> [WHAT YOU NEED TO DO]: The entries below contain a line with "answered t code))" and a line with "- 1, started". Quote exactly those two lines and all lines between them.

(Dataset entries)

※ ※ ※

/-- A packet addressed here that R409 refuses is dropped and counted, whatever its type. An accepted one is read under its key, and a request is performed once: a duplicate is only acknowledged, and one for the job of a context that is not LIVE, or is being aborted, is refused with OWNER_GONE. PUT and GETRESP write their payload, ACC folds in its elements, SIG signals its word, and each is answered with its code; a GET is served by GETRESPs; an ACK or NAK settles the descriptor whose packet it answers (13 R409, R414, R415, R419). -/
def Obligations.FabricPackets : Prop :=
  ∀ (p : Packet) (a : Arrival) (s : State), s.fabOn = true → p.dst = s.devId → s.arrivalOf p = some a →
    let kinds : List (Nat × Instr) := [(1, .putPacket p), (2, .accPacket p), (3, .sigPacket p), (4, .getPacket p), (5, .getrespPacket p), (6, .ackPacket p), (7, .nakPacket p)]
    let u0 := s.arrived a
    (s.accepts p = none → ∀ i ∈ kinds, p.typ = i.1 → ∃ t, exec i.2 s = .next t ∧ t.mem = s.mem ∧ t.fab = { u0.fab with authLog := t.fab.authLog }
      ∧ t.fld fabPage .fabErr Fld.fabErr_auth = min (2 ^ Fld.fabErr_auth.width - 1) (s.fld fabPage .fabErr Fld.fabErr_auth + 1))
    ∧ ∀ n, s.accepts p = some n → s.fabIdle →
      let q := s.openFor n p
      let j := s.job n
      let ctx := j.ctx
      let table := linesOf (j.entry q.srank + 0x10) 16
      let answered := fun (t : State) (code : Nat) => j.keyOn j.txKey = true → u0.leaves t (s.sealedFor n (t.packetTo n q.srank (if code = 0 then 6 else 7) 0 0 code q.psn []))
      let fresh := s.psnSeen j q.srank q.psn = false ∧ s.jobServes ctx = true
      let performed := fun (t u : State) (code : Nat) => answered t code ∧ ∀ a, a / 64 ∉ table → t.devByte a = u.devByte a
      (s.psnSeen j q.srank q.psn = true → (n, q.srank, q.psn) ∉ s.fab.refused →
        ∀ i ∈ kinds, i.1 ≤ 5 → p.typ = i.1 → ∃ t, exec i.2 s = .next t ∧ answered t 0 ∧ t.mem = s.mem)
      ∧ (s.psnSeen j q.srank q.psn = false → s.jobServes ctx = false →
        ∀ i ∈ kinds, (i.1 ≤ 4 ∨ (i.1 = 5 ∧ s.getFor n p = true)) → p.typ = i.1 → ∃ t, exec i.2 s = .next t ∧ performed t s 3)
      ∧ (fresh → ∀ i ∈ kinds, (i.1 = 1 ∨ (i.1 = 5 ∧ s.getFor n p = true)) → p.typ = i.1 →
        (∀ u code, u0.fabWrite ctx q.addr q.payload = some (u, code) → ∃ t, exec i.2 s = .next t ∧ performed t u code)
        ∧ (∀ a b, q.payload = [b] → s.chPlace ctx false q.addr true = .place (.stack a) → s.mem.free (a / 64) = true → a / 64 ∉ table →
            ((u0.fabTouch ctx q.addr 1 .write).recall (a / 64) none).mem.homePoison (a / 64) = false →
            ∃ t, exec i.2 s = .next t ∧ answered t 0 ∧ t.devByte a = b ∧ ∀ x, x / 64 ≠ a / 64 → x / 64 ∉ table → t.devByte x = s.devByte x))
      ∧ (fresh → p.typ = 5 → s.getFor n p = false → ∃ t, exec (.getrespPacket p) s = .next t ∧ t = u0)
      ∧ (fresh → p.typ = 2 → q.payload.length = 64 → ∀ u code,
        (u0.xlFill 16 ctx q.addr .atomic 0xFF).accGranule ctx q.addr (q.oparg % 4) (q.oparg.testBit 2) q.payload = some (u, code) →
        ∃ t, exec (.accPacket p) s = .next t ∧ performed t u code)
      ∧ (fresh → p.typ = 3 →
        (∀ a, s.xlPlinth ctx q.addr .atomic = .ok (.stack a) → s.inRelief 16 ctx q.addr .atomic = false → q.addr % 8 = 0 → a % 8 = 0 → s.mem.free (a / 64) = true →
          let u := (u0.xlFill 16 ctx q.addr .atomic 0xFF).recall (a / 64) none
          u.mem.homePoison (a / 64) = false → a / 64 ∉ table →
          ∃ t, exec (.sigPacket p) s = .next t ∧ answered t 0 ∧ t.mem.dev.readLE a 8 = signalWord (u.mem.dev.readLE a 8) (ofBytes (q.payload.take 8)) % 2 ^ 64)
        ∧ (q.addr % 8 ≠ 0 → ∃ t, exec (.sigPacket p) s = .next t ∧ ∃ code, code ≠ 0 ∧ answered t code))
      ∧ (fresh → p.typ = 4 →
        let u := u0.acceptSeq q n
        let len := ofBytes ((q.payload.drop 8).take 4)
        let dest := ofBytes (q.payload.take 8)
        (∀ l, 0 < len → len ≤ 4096 - dest % 4096 → (∀ a, q.addr ≤ a → a < q.addr + len → ∀ e, s.chPlace ctx false a false ≠ .fail e) →
          u.flowOpen n q.srank = true → u.flowSpent n q.srank = false → u.fabRead ctx q.addr len = some (.ok l) →
          ∃ t r, exec (.getPacket p) s = .next t ∧ t.fab.gets = [{ slot := n, rank := q.srank, psn := q.psn, addr := q.addr, dest := dest, length := len, sent := len, out := 1 }]
            ∧ t.fab.unacked = s.fab.unacked ++ [r] ∧ r.pkt.typ = 5 ∧ r.pkt.addr = dest ∧ r.pkt.ref = q.psn ∧ r.pkt.payload = l ∧ r.get = some q.psn)
        ∧ (∀ e, 0 < len → s.chPlace ctx false q.addr false = .fail e → ∃ t, exec (.getPacket p) s = .next t ∧ answered t e))
      ∧ ∀ r, s.fab.unacked.find? (fun u => u.slot == n && u.rank == q.srank && u.pkt.psn == q.ref) = some r → r.get = none →
        let left := fun (t : State) => t.fab.unacked = s.fab.unacked.erase r ∧ t.mem = s.mem
        (p.typ = 6 → ∃ t, exec (.ackPacket p) s = .next t ∧ left t
          ∧ ∀ k i d, r.ring = some (k, i) → (s.ring k).desc? i = some d → (t.ring k).desc? i = some { d with out := d.out - 1 }.settle)
        ∧ (p.typ = 7 → ∃ t, exec (.nakPacket p) s = .next t ∧ left t
          ∧ ∀ k i d, r.ring = some (k, i) → (s.ring k).desc? i = some d → d.code = 0 → d.done = false →
            (t.ring k).desc? i = some { d with out := d.out - 1, started := true, code := max 1 q.oparg }.settle)

/-- The transport reads the descriptors below a ring's new tail, and one that fails its checks is done with BAD_COMMAND; a descriptor that may start sends its packets, or ends with PEER_DEAD or BAD_COMMAND; a BARRIER takes the code of what it covers, and leaves the failures of later descriptors to the next; a done descriptor retires after its fence, and HEAD is written (13 R410 to R415). -/
def Obligations.FabricRings : Prop :=
  ∀ (ring idx : Nat) (s : State), s.fabOn = true →
    let r := s.ring ring
    let j := s.job r.slot
    r.stopped = false → j.bound = true →
    (∀ a l, r.en = true → (s.ctx j.ctx).state = 1 → s.xlPlinth j.ctx r.tailVa .read = .ok (.stack a) → s.mem.free (a / 64) = true → s.mem.homePoison (a / 64) = false →
      let v := (s.mem.homeWord a).toNat
      let u := (s.setRing ring { r with tail := v }).fabTouch j.ctx r.tailVa 8 .read
      r.next = r.tail → v = r.tail + 1 → v ≤ r.head + 2 ^ r.log2 → r.descs.length < 64 → r.desc? r.next = none →
      u.fabRead j.ctx (r.base + 64 * (r.next % 2 ^ r.log2)) 64 = some (.ok l) →
      ∃ t d, exec (.ringTailAdvance ring) s = .next t ∧ (t.ring ring).tail = v ∧ (t.ring ring).next = r.next + 1 ∧ (t.ring ring).descs = r.descs ++ [d]
        ∧ (ringDescOk j.count (ofBytes l) = true → d = ringDesc r.next (ofBytes l))
        ∧ (ringDescOk j.count (ofBytes l) = false → d.idx = r.next ∧ d.done = true ∧ d.code = 15))
    ∧ (∀ d, r.desc? idx = some d → r.mayStart d = true → d.code = 0 →
      let starts : List (Nat × Instr) := [(1, .putDescriptor ring idx), (2, .accDescriptor ring idx), (3, .sigDescriptor ring idx), (4, .getDescriptor ring idx)]
      (∀ i ∈ starts, d.kind = i.1 →
        (s.peerValid j d.peer = false → ∃ t, exec i.2 s = .next t ∧ (t.ring ring).desc? idx = some { d with started := true, code := 15 }.settle
          ∧ t.fab.unacked = s.fab.unacked)
        ∧ (s.peerValid j d.peer = true → s.peerDead j d.peer = true →
          ∃ t, exec i.2 s = .next t ∧ (t.ring ring).desc? idx = some { d with started := true, code := 13 }.settle ∧ t.fab.unacked = s.fab.unacked)
        ∧ (∀ payload n, s.peerValid j d.peer = true → s.peerDead j d.peer = false → s.flowOpen r.slot d.peer = true → s.flowSpent r.slot d.peer = false →
          (d.kind = 4 → 0 < d.length ∧ ∀ a, d.laddr ≤ a → a < d.laddr + d.length → ∀ e, s.chPlace j.ctx false a true ≠ .fail e) →
          s.descPiece j.ctx d = some (.ok (payload, n)) → n = d.total - d.sent → d.sent < d.total →
          ∃ t x, exec i.2 s = .next t ∧ (t.ring ring).desc? idx = some { d with started := true, sent := d.total, out := d.out + 1 }
            ∧ t.fab.unacked = s.fab.unacked ++ [x] ∧ x.slot = r.slot ∧ x.rank = d.peer ∧ x.ring = some (ring, idx) ∧ x.pkt.typ = d.kind ∧ x.pkt.payload = payload
            ∧ x.pkt.psn = s.peerTx j d.peer ∧ x.pkt.addr = (if d.kind ≤ 2 then d.raddr + d.sent else d.raddr)
            ∧ x.pkt.oparg = (if d.kind = 2 then d.dflags / 2 % 8 else 0) ∧ s.leaves t (s.sealedFor r.slot x.pkt)))
      ∧ (d.kind = 5 → (∀ x ∈ r.descs, idx ≤ x.idx ∨ x.done = true) →
        let covered := r.failures.filter fun f => decide (f.1 < idx)
        ∃ t code, exec (.barrierDescriptor ring idx) s = .next t ∧ (t.ring ring).failures = r.failures.filter (fun f => decide (idx < f.1))
          ∧ (t.ring ring).desc? idx = some { d with started := true, done := true, code := code }
          ∧ (covered = [] → code = 0) ∧ ((∃ f ∈ covered, f.2.2 = true) → code = 13)
          ∧ ∀ f ∈ covered, (∀ g ∈ covered, g.2.2 = false) → (∀ g ∈ covered, g ≠ f → f.1 < g.1) → code = f.2.1))
    ∧ (∀ d u, r.desc? idx = some d → d.done = true →
      let op : FenceOp := ⟨j.ctx, false, d.faddr, d.code, d.fval, 3, none, none, none⟩
      let touched := s.fabTouch j.ctx d.faddr 8 .write
      (d.dflags % 2 = 0 → u = s) → (∀ p, d.dflags % 2 = 1 → s.fenceAt op = .place p → touched.fencePerform op p ⟨[], [], []⟩ = some u) →
      (d.dflags % 2 = 1 → (∀ p, s.fenceAt op ≠ .place p) → u = touched.fenceDrop op) →
      let retires := fun (t : State) => exec (.descriptorRetire ring idx) s = .next t ∧ (t.ring ring).descs = r.descs.filter (fun e => e.idx != idx)
        ∧ (t.ring ring).head = ((r.descs.filter fun e => e.idx != idx).map RingDesc.idx).foldl min r.next
      (∀ a, u.xlPlinth j.ctx r.headVa .write = .ok (.stack a) → u.mem.free (a / 64) = true → a % 8 = 0 → ∃ t, retires t
        ∧ ((((u.setRing ring (t.ring ring)).fabTouch j.ctx r.headVa 8 .write).recall (a / 64) none).mem.homePoison (a / 64) = false →
            t.mem.dev.readLE a 8 = (t.ring ring).head % 2 ^ 64))
      ∧ ((∀ a, u.xlPlinth j.ctx r.headVa .write ≠ .ok (.stack a)) → ∃ t, retires t))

※ ※ ※

> [FINISHED TASK]:
        ∧ (q.addr % 8 ≠ 0 → ∃ t, exec (.sigPacket p) s = .next t ∧ ∃ code, code ≠ 0 ∧ answered t code))
      ∧ (fresh → p.typ = 4 →
        let u := u0.acceptSeq q n
        let len := ofBytes ((q.payload.drop 8).take 4)
        let dest := ofBytes (q.payload.take 8)
        (∀ l, 0 < len → len ≤ 4096 - dest % 4096 → (∀ a, q.addr ≤ a → a < q.addr + len → ∀ e, s.chPlace ctx false a false ≠ .fail e) →
          u.flowOpen n q.srank = true → u.flowSpent n q.srank = false → u.fabRead ctx q.addr len = some (.ok l) →
          ∃ t r, exec (.getPacket p) s = .next t ∧ t.fab.gets = [{ slot := n, rank := q.srank, psn := q.psn, addr := q.addr, dest := dest, length := len, sent := len, out := 1 }]
            ∧ t.fab.unacked = s.fab.unacked ++ [r] ∧ r.pkt.typ = 5 ∧ r.pkt.addr = dest ∧ r.pkt.ref = q.psn ∧ r.pkt.payload = l ∧ r.get = some q.psn)
        ∧ (∀ e, 0 < len → s.chPlace ctx false q.addr false = .fail e → ∃ t, exec (.getPacket p) s = .next t ∧ answered t e))
      ∧ ∀ r, s.fab.unacked.find? (fun u => u.slot == n && u.rank == q.srank && u.pkt.psn == q.ref) = some r → r.get = none →
        let left := fun (t : State) => t.fab.unacked = s.fab.unacked.erase r ∧ t.mem = s.mem
        (p.typ = 6 → ∃ t, exec (.ackPacket p) s = .next t ∧ left t
          ∧ ∀ k i d, r.ring = some (k, i) → (s.ring k).desc? i = some d → (t.ring k).desc? i = some { d with out := d.out - 1 }.settle)
        ∧ (p.typ = 7 → ∃ t, exec (.nakPacket p) s = .next t ∧ left t
          ∧ ∀ k i d, r.ring = some (k, i) → (s.ring k).desc? i = some d → d.code = 0 → d.done = false →
            (t.ring k).desc? i = some { d with out := d.out - 1, started := true, code := max 1 q.oparg }.settle)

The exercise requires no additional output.